Electronic healthcare records (EHRs) are generated and stored in hospital information systems (HIS), which are often referred to by doctors for disease diagnosis, treatment evaluation, and clinical research. The extensive use of EHRs effectively improves the efficiency and flexibility of medical services. Especially when combined with cloud storage and mobile applications, it can comprehensively improve the convenience, intelligence, and accuracy of the treatment of public healthcare [1, 2]. For serious or chronic diseases, if doctors visit the previous medical records, they can integrate the previous diagnosis and treatment effect with their expertise. As a result, a more comprehensive and accurate diagnosis of the disease is made and more effective treatment is provided. Meanwhile, for serious infectious diseases, EHRs sharing can also enable medical teams in remote regions to make collaborative judgments on the epidemic situation and improve the efficiency of disposal and the level of public healthcare [3].

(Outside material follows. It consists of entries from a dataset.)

-- ==== Sys2Proof/Machine/FrontEnd.lean ====
section
/-!
DEFINITION. The front end: its accesses, packets and their checks, launches, replays and completions (11 R291 to R302, 19 R472 to R474),
and `glaunch` with the completion of child grids (08 R231, 02 R42 to R44, 19 R477, R478).
-/
namespace Sys2Proof.Machine

/-! ## Accesses of the front end -/

/-- The party of the front end (10 R269). -/
def State.fe (s : State) : Nat × State := s.partyFor .frontEnd

-- DEDUCED (log 33, safe): The front end, saves, item lists and firmware access memory with supervisor rights.
/-- The keys of a range of global memory in a process's ASID, which the front end reaches as the part's own unit, not in user mode. -/
def State.feKeys (s : State) (party asid va n : Nat) (write : Bool) : Except TransFail (List Nat) × State :=
  if va + n > globalTop then (.error (.fault (.window 1)), s)
  else
    match s.transBytes party (s.clkOf party) asid { write := write, fetch := false, super := true } va 0 n with
    | (.error e, s) => (.error e, s)
    | (.ok ks, s) =>
      match (s.cross ioDie false ks).remoteFail ks with
      | (some r, s) => (.error (.fault { cause := 0x28, reason := r, tgt := tgtOf ks, lvl := 0, rank := 0, seg := 0, off := 0 }), s)
      | (none, s) => (.ok ks, s)

/-- Keys read eight bytes at a time, and whether any of what was read is poisoned. -/
def State.readChunks (s : State) (party : Nat) : Nat → List Nat → List Byte × Bool × State
  | 0, _ => ([], false, s)
  | _, [] => ([], false, s)
  | fuel + 1, ks =>
    let n := 8 - (ks.headD 0) % 8
    let (bs, ps, s) := s.readNow party none (ks.take n)
    let (r, bad, s') := s.readChunks party fuel (ks.drop n)
    (bs ++ r, ps.any s.pickBad || bad, s')

/-- Keys read one byte at a time. -/
def State.readBytes (s : State) (party : Nat) : List Nat → List Byte × Bool × State
  | [] => ([], false, s)
  | k :: l =>
    let (b, ps, s) := s.readNow party none [k]
    let (r, bad, s') := s.readBytes party l
    (b ++ r, ps.any s.pickBad || bad, s')

/-- Bytes of global memory of which each is read for itself: a snapshot, a listed packet (19 R474). -/
def State.feReadEach (s : State) (party asid va n : Nat) : Except TransFail (List Byte) × State :=
  match s.feKeys party asid va n false with
  | (.error e, s) => (.error e, s)
  | (.ok ks, s) => let (bs, _, s) := s.readBytes party ks; (.ok bs, s)

/-- Bytes of global memory read by the front end. -/
def State.feRead (s : State) (party asid va n : Nat) : Except TransFail (List Byte) × State :=
  match s.feKeys party asid va n false with
  | (.error e, s) => (.error e, s)
  | (.ok ks, s) => let (bs, _, s) := s.readChunks party (n + 1) ks; (.ok bs, s)

/-- Bytes written at their homes; a sealed range takes none (17 R431). Tells whether they were written. -/
def State.homeStore (s : State) (party : Nat) (data : List (Nat × Byte)) (rel : Option Scope) (poison : Bool) : Bool × State :=
  let ks := data.map Prod.fst
  if ks.any s.sealed then (false, s)
  else
    let wid := s.nextWrite
    (true, (s.write party data rel none [] poison).landHome none ks wid)

/-- A value written by the front end as a release at system scope (11 R292, R293); false where it could not be performed. A walk that meets poison
loses the context (17 R432). -/
def State.feWrite (s : State) (party asid va n v : Nat) : Bool × State :=
  match s.feKeys party asid va n true with
  | (.error .lost, s) => (false, s.loseContext asid 0x74 (asid * 2 ^ 22) 0)
  | (.error _, s) => (false, s)
  | (.ok ks, s) => s.homeStore party (ks.zip ((List.range n).map fun i => BitVec.ofNat 8 (v / 256 ^ i))) (some .system) false

/-! ## Queues and turns -/

/-- The process whose turn it is: only its packets and clusters start (11 R298). -/
def State.turnAsid (s : State) : Option Nat :=
  if s.plat.switching then none else (s.plat.runList[s.plat.turn]?).map RunEnt.asid

def State.queue? (s : State) (asid qid : Nat) : Option Queue := s.queues.find? fun q => q.asid == asid && q.qid == qid

def State.updQueue (s : State) (asid qid : Nat) (f : Queue → Queue) : State :=
  { s with queues := updFirst (fun q => q.asid == asid && q.qid == qid) f s.queues }

def State.updRun (s : State) (asid qid unit : Nat) (f : PktRun → PktRun) : State :=
  s.updQueue asid qid fun q => { q with runs := updFirst (fun r => r.unit == unit) f q.runs }

def State.dropRun (s : State) (asid qid unit : Nat) : State :=
  s.updQueue asid qid fun q => { q with runs := q.runs.filter fun r => r.unit != unit }

/-- Whether firmware has refused a process after a context loss (15 R387). -/
def State.refused (s : State) (asid : Nat) : Bool := ((s.asid? asid).map Asid.refused).getD true

/-- Whether the front end may start work of a process (11 R298, 20 R485, R497). -/
def State.mayStart (s : State) (asid : Nat) : Bool := s.plat.phase == .ready && s.turnAsid == some asid && !s.refused asid

/-- The write index as the front end reads it: an acquire at system scope (11 R292, 10 R274). -/
def State.readWidx (s : State) (q : Queue) : State :=
  let (party, s) := s.fe
  match s.feKeys party q.asid q.widx 8 false with
  | (.error .lost, s) => s.loseContext q.asid 0x74 (q.asid * 2 ^ 22) 0
  | (.error _, s) => s
  | (.ok ks, s) =>
    let (bs, _, s) := s.readNow party (some .system) ks
    s.updQueue q.asid q.qid fun q => { q with wseen := leNum bs }

/-- Whether a queue's write index lies in device memory, where a monitor can live. -/
def State.widxHome (s : State) (q : Queue) : Bool :=
  let (party, s) := s.fe
  match (s.feKeys party q.asid q.widx 8 false).1 with
  | .ok ks => ks.all isDeviceKey
  | .error _ => false

/-- Whether the home of a write index holds another value than the front end has read last. -/
def State.widxMoved (s : State) (q : Queue) : Bool :=
  let (party, s) := s.fe
  match (s.feKeys party q.asid q.widx 8 false).1 with
  | .ok ks => ks.all isDeviceKey && ks.map s.homeByte != (leBytes 8 q.wseen).map some
  | .error _ => false

-- DEDUCED (log 34, safe): A wake of a write index, monitor, WAIT_VALUE packet or saved team whose condition does not hold changes nothing.
/-- QUEUE_WIDX_WAKE: a write to the index has woken the front end. -/
def execQueueWidxWake (asid qid : Nat) (s : State) : Host.Outcome State Fault Refusal :=
  .next (match s.queue? asid qid with
    | some q => if s.turnAsid == some asid && s.widxMoved q then s.readWidx q else s
    | none => s)

/-- WIDX_POLL: an index off device memory is read every 65,536 REF ticks. -/
def execWidxPoll (asid qid : Nat) (s : State) : Host.Outcome State Fault Refusal :=
  .next (match s.queue? asid qid with
    | some q =>
      if s.turnAsid == some asid && !s.widxHome q && decide (q.pollAt ≤ s.ref) then
        (s.readWidx q).updQueue asid qid fun q => { q with pollAt := s.ref + 65536 }
      else s
    | none => s)

/-! ## Launches (11 R295, R296, 19 R472 reasons 4 to 7) -/

def bytesAt (bs : List Byte) (off n : Nat) : Nat := leNum ((bs.drop off).take n)

/-- A role record of a launch (02 R32). -/
def roleAt (bs : List Byte) (k : Nat) : Role :=
  let e := bytesAt bs (128 + 16 * k) 8
  let w := bytesAt bs (136 + 16 * k) 8
  { entry := BitVec.ofNat 48 e, warps := fieldOf w 0 8, frame := fieldOf w 8 4, tiles := fieldOf w 16 8, qtet := fieldOf w 31 1 == 1 }

/-- The roles declared: those before the first record without warps. -/
def declared (rs : List Role) : List Role := rs.takeWhile fun r => r.warps != 0

/-- The reserved bits of a launch are zero at its revision (reason 4). -/
def launchReserved (bs : List Byte) (rev : Nat) : Bool :=
  let f := bytesAt bs
  fieldOf (f 0 8) 26 38 == 0 && fieldOf (f 61 1) 3 4 == 0 && fieldOf (f 73 1) 1 7 == 0 && f 74 2 == 0 && fieldOf (f 76 4) 9 23 == 0 &&
    fieldOf (f 76 4) 5 3 == 0 && f 116 4 == 0 && f 192 64 == 0 &&
    ((List.range 4).all fun k =>
      let e := f (128 + 16 * k) 8
      let w := f (136 + 16 * k) 8
      fieldOf e 48 16 == 0 && fieldOf e 0 3 == 0 && fieldOf w 32 32 == 0 && fieldOf w 24 7 == 0 && fieldOf w 12 4 == 0) &&
    (rev != 3 || (f 88 8 == 0 && fieldOf (f 61 1) 7 1 == 0 && f 72 1 == 0))

/-- The fields of a launch are in range (reason 5). -/
def launchRange (bs : List Byte) (rev : Nat) : Bool :=
  let f := bytesAt bs
  let dim (o : Nat) : Bool := decide (1 ≤ f o 4 ∧ f o 4 ≤ 2 ^ 20)
  let rs := (List.range 4).map (roleAt bs)
  let ds := declared rs
  let guide := fieldOf (f 73 1) 0 1 == 1
  let warps := (ds.map Role.warps).sum
  dim 48 && dim 52 && dim 56 && decide (1 ≤ f 60 1 ∧ f 60 1 ≤ 8) && decide (f 62 2 ≤ 1024) &&
    (!guide || rev == 3 || decide (1 ≤ f 72 1 ∧ f 72 1 ≤ 64)) &&
    ((rs.drop ds.length).all fun r => r.warps == 0) && (ds.all fun r => decide (r.warps ≤ 128 ∧ r.frame ≤ 8 ∧ r.tiles ≤ 128)) &&
    (ds.all fun r => !r.qtet || r.warps % 4 == 0) && decide (1 ≤ warps ∧ warps ≤ 128) && decide ((ds.map Role.tiles).sum ≤ 128) &&
    (rev != 3 || (decide (ds.length ≤ 1) && ds.all fun r => !r.qtet)) &&
    decide (f 96 8 % 65536 = 0 ∧ 0x410000 ≤ f 96 8 ∧ f 96 8 ≤ 2 ^ 31) && decide (f 112 4 ≠ 0) && f 104 8 % 65536 == 0 && f 120 8 % 4096 == 0

/-- The reason for which a launch is refused, the lowest that applies. -/
def launchFail (bs : List Byte) (rev : Nat) : Option Nat :=
  let afn := bytesAt bs 88 8
  let caps := bytesAt bs 80 8
  if !launchReserved bs rev then some 4
  else if !launchRange bs rev then some 5
  else if fieldOf afn 60 4 ≠ 0 ∨ ((List.range 60).filter fun i => afn.testBit i).length > 12 then some 6
  else if caps &&& 0xFFFFFFFFFFFFFFC1 ≠ 0 then some 7
  else none

/-- The launch that 256 bytes describe. -/
def launchOf (bs : List Byte) (rev asid : Nat) : Launch :=
  let f := bytesAt bs
  let guide := fieldOf (f 73 1) 0 1 == 1
  { rev := rev, asid := asid, gx := f 48 4, gy := f 52 4, gz := f 56 4, teams := f 60 1, prio := fieldOf (f 61 1) 0 3,
    bg := rev != 3 && fieldOf (f 61 1) 7 1 == 1, segs := f 62 2, gentry := BitVec.ofNat 48 (f 64 8), hasGuide := guide,
    tickets := if guide && rev != 3 then f 72 1 else 16, fpctl := BitVec.ofNat 32 (f 76 4), caps := wordOf (f 80 8),
    afn := if rev == 3 then 0 else wordOf (f 88 8), psz := f 96 8, ppool := f 104 8, pslabs := f 112 4, obj := f 120 8,
    param := wordOf (f 24 8), code := wordOf (f 32 8), data := wordOf (f 40 8), roles := declared ((List.range 4).map (roleAt bs)),
    cmp := fieldOf (f 0 8) 24 1 == 1, caddr := wordOf (f 8 8), cval := wordOf (f 16 8) }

At present, digitalization and cloud computing technologies have stimulated the demand for EHRs sharing. Considering the medical records involving personal privacy and security issues, only authorized users can access the relevant medical records. Protecting the privacy of personal medical records is not only a moral responsibility but also a mandatory requirement of the law. The secure sharing of EHRs focuses on two issues: one is to effectively prevent unauthorized entities from access to medical records; the other is to enable patients to track and manage their own medical records to increase the transparency of medical services and avoid doctor-patient conflicts. For some important government officials, business executives, and other special groups, once their EHRs are leaked, it may bring serious consequences.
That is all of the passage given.